-- Description of the task --
The entries below are to be duplicated exactly, with nothing left out.

* * * * * * *

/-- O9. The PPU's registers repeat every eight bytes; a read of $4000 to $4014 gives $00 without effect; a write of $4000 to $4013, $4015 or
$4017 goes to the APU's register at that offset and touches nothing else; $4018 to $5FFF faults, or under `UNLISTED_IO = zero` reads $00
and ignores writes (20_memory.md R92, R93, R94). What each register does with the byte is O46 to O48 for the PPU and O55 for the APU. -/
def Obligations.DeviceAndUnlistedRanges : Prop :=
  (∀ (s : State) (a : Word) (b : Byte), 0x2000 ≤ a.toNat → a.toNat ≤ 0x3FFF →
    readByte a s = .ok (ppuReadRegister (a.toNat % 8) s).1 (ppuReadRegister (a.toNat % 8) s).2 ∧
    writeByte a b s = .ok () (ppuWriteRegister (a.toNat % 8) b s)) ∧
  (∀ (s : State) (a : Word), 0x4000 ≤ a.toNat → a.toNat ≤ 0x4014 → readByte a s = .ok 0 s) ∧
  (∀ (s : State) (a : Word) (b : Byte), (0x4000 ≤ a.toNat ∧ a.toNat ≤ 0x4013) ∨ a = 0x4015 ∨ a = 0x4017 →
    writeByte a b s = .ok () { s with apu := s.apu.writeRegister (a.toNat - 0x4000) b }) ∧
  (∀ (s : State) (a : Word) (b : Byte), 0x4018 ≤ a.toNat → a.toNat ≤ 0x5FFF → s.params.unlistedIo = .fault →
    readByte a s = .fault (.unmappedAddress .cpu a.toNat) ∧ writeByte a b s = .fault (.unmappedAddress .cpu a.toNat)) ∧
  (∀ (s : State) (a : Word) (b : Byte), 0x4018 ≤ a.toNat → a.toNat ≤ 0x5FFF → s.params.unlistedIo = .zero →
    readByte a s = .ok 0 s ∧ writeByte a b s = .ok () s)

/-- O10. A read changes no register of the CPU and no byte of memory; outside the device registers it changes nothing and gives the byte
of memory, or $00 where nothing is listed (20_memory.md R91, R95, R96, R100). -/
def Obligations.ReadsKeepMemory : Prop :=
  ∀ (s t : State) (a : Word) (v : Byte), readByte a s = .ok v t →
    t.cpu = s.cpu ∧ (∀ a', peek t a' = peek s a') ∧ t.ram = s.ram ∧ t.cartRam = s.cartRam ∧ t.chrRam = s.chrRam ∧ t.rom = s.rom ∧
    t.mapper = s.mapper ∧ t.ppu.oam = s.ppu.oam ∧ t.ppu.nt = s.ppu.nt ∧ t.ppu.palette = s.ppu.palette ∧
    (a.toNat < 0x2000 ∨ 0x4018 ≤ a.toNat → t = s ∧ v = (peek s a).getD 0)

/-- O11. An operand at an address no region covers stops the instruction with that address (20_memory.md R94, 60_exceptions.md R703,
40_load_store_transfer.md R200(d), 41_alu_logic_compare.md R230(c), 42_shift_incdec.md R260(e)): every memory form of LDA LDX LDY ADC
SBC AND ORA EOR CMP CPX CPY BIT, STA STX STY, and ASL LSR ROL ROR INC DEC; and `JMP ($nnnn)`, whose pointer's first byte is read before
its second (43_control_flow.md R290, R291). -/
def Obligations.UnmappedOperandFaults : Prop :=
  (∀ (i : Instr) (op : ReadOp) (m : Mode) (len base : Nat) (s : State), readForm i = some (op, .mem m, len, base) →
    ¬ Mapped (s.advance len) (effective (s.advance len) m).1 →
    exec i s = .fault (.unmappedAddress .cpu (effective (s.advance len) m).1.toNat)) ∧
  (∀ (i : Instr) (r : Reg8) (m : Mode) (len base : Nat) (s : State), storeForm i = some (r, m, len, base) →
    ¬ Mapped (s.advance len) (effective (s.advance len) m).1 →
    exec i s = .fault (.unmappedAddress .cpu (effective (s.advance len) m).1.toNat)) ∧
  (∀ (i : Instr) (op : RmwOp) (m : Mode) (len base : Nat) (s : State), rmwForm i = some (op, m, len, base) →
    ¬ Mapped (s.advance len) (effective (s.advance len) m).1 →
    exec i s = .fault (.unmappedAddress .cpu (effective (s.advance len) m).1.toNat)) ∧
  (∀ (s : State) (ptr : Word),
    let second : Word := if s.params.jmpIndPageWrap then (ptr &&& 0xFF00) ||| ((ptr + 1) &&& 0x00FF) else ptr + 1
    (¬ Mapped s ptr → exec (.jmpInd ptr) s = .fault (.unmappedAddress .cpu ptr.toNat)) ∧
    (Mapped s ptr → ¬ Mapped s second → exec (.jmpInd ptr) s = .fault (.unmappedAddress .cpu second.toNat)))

* * * * * * *

-- Finished exercise --
/-- O9. The PPU's registers repeat every eight bytes; a read of $4000 to $4014 gives $00 without effect; a write of $4000 to $4013, $4015 or
$4017 goes to the APU's register at that offset and touches nothing else; $4018 to $5FFF faults, or under `UNLISTED_IO = zero` reads $00
and ignores writes (20_memory.md R92, R93, R94). What each register does with the byte is O46 to O48 for the PPU and O55 for the APU. -/
def Obligations.DeviceAndUnlistedRanges : Prop :=
  (∀ (s : State) (a : Word) (b : Byte), 0x2000 ≤ a.toNat → a.toNat ≤ 0x3FFF →
    readByte a s = .ok (ppuReadRegister (a.toNat % 8) s).1 (ppuReadRegister (a.toNat % 8) s).2 ∧
    writeByte a b s = .ok () (ppuWriteRegister (a.toNat % 8) b s)) ∧
  (∀ (s : State) (a : Word), 0x4000 ≤ a.toNat → a.toNat ≤ 0x4014 → readByte a s = .ok 0 s) ∧
  (∀ (s : State) (a : Word) (b : Byte), (0x4000 ≤ a.toNat ∧ a.toNat ≤ 0x4013) ∨ a = 0x4015 ∨ a = 0x4017 →
    writeByte a b s = .ok () { s with apu := s.apu.writeRegister (a.toNat - 0x4000) b }) ∧
  (∀ (s : State) (a : Word) (b : Byte), 0x4018 ≤ a.toNat → a.toNat ≤ 0x5FFF → s.params.unlistedIo = .fault →
    readByte a s = .fault (.unmappedAddress .cpu a.toNat) ∧ writeByte a b s = .fault (.unmappedAddress .cpu a.toNat)) ∧
  (∀ (s : State) (a : Word) (b : Byte), 0x4018 ≤ a.toNat → a.toNat ≤ 0x5FFF → s.params.unlistedIo = .zero →
    readByte a s = .ok 0 s ∧ writeByte a b s = .ok () s)

/-- O10. A read changes no register of the CPU and no byte of memory; outside the device registers it changes nothing and gives the byte
of memory, or $00 where nothing is listed (20_memory.md R91, R95, R96, R100). -/
def Obligations.ReadsKeepMemory : Prop :=
  ∀ (s t : State) (a : Word) (v : Byte), readByte a s = .ok v t →
    t.cpu = s.cpu ∧ (∀ a', peek t a' = peek s a') ∧ t.ram = s.ram ∧ t.cartRam = s.cartRam ∧ t.chrRam = s.chrRam ∧ t.rom = s.rom ∧
    t.mapper = s.mapper ∧ t.ppu.oam = s.ppu.oam ∧ t.ppu.nt = s.ppu.nt ∧ t.ppu.palette = s.ppu.palette ∧
    (a.toNat < 0x2000 ∨ 0x4018 ≤ a.toNat → t = s ∧ v = (peek s a).getD 0)

/-- O11. An operand at an address no region covers stops the instruction with that address (20_memory.md R94, 60_exceptions.md R703,
40_load_store_transfer.md R200(d), 41_alu_logic_compare.md R230(c), 42_shift_incdec.md R260(e)): every memory form of LDA LDX LDY ADC
SBC AND ORA EOR CMP CPX CPY BIT, STA STX STY, and ASL LSR ROL ROR INC DEC; and `JMP ($nnnn)`, whose pointer's first byte is read before
its second (43_control_flow.md R290, R291). -/
def Obligations.UnmappedOperandFaults : Prop :=
  (∀ (i : Instr) (op : ReadOp) (m : Mode) (len base : Nat) (s : State), readForm i = some (op, .mem m, len, base) →
    ¬ Mapped (s.advance len) (effective (s.advance len) m).1 →
    exec i s = .fault (.unmappedAddress .cpu (effective (s.advance len) m).1.toNat)) ∧
  (∀ (i : Instr) (r : Reg8) (m : Mode) (len base : Nat) (s : State), storeForm i = some (r, m, len, base) →
    ¬ Mapped (s.advance len) (effective (s.advance len) m).1 →
    exec i s = .fault (.unmappedAddress .cpu (effective (s.advance len) m).1.toNat)) ∧
  (∀ (i : Instr) (op : RmwOp) (m : Mode) (len base : Nat) (s : State), rmwForm i = some (op, m, len, base) →
    ¬ Mapped (s.advance len) (effective (s.advance len) m).1 →
    exec i s = .fault (.unmappedAddress .cpu (effective (s.advance len) m).1.toNat)) ∧
  (∀ (s : State) (ptr : Word),
    let second : Word := if s.params.jmpIndPageWrap then (ptr &&& 0xFF00) ||| ((ptr + 1) &&& 0x00FF) else ptr + 1
    (¬ Mapped s ptr → exec (.jmpInd ptr) s = .fault (.unmappedAddress .cpu ptr.toNat)) ∧
    (Mapped s ptr → ¬ Mapped s second → exec (.jmpInd ptr) s = .fault (.unmappedAddress .cpu second.toNat)))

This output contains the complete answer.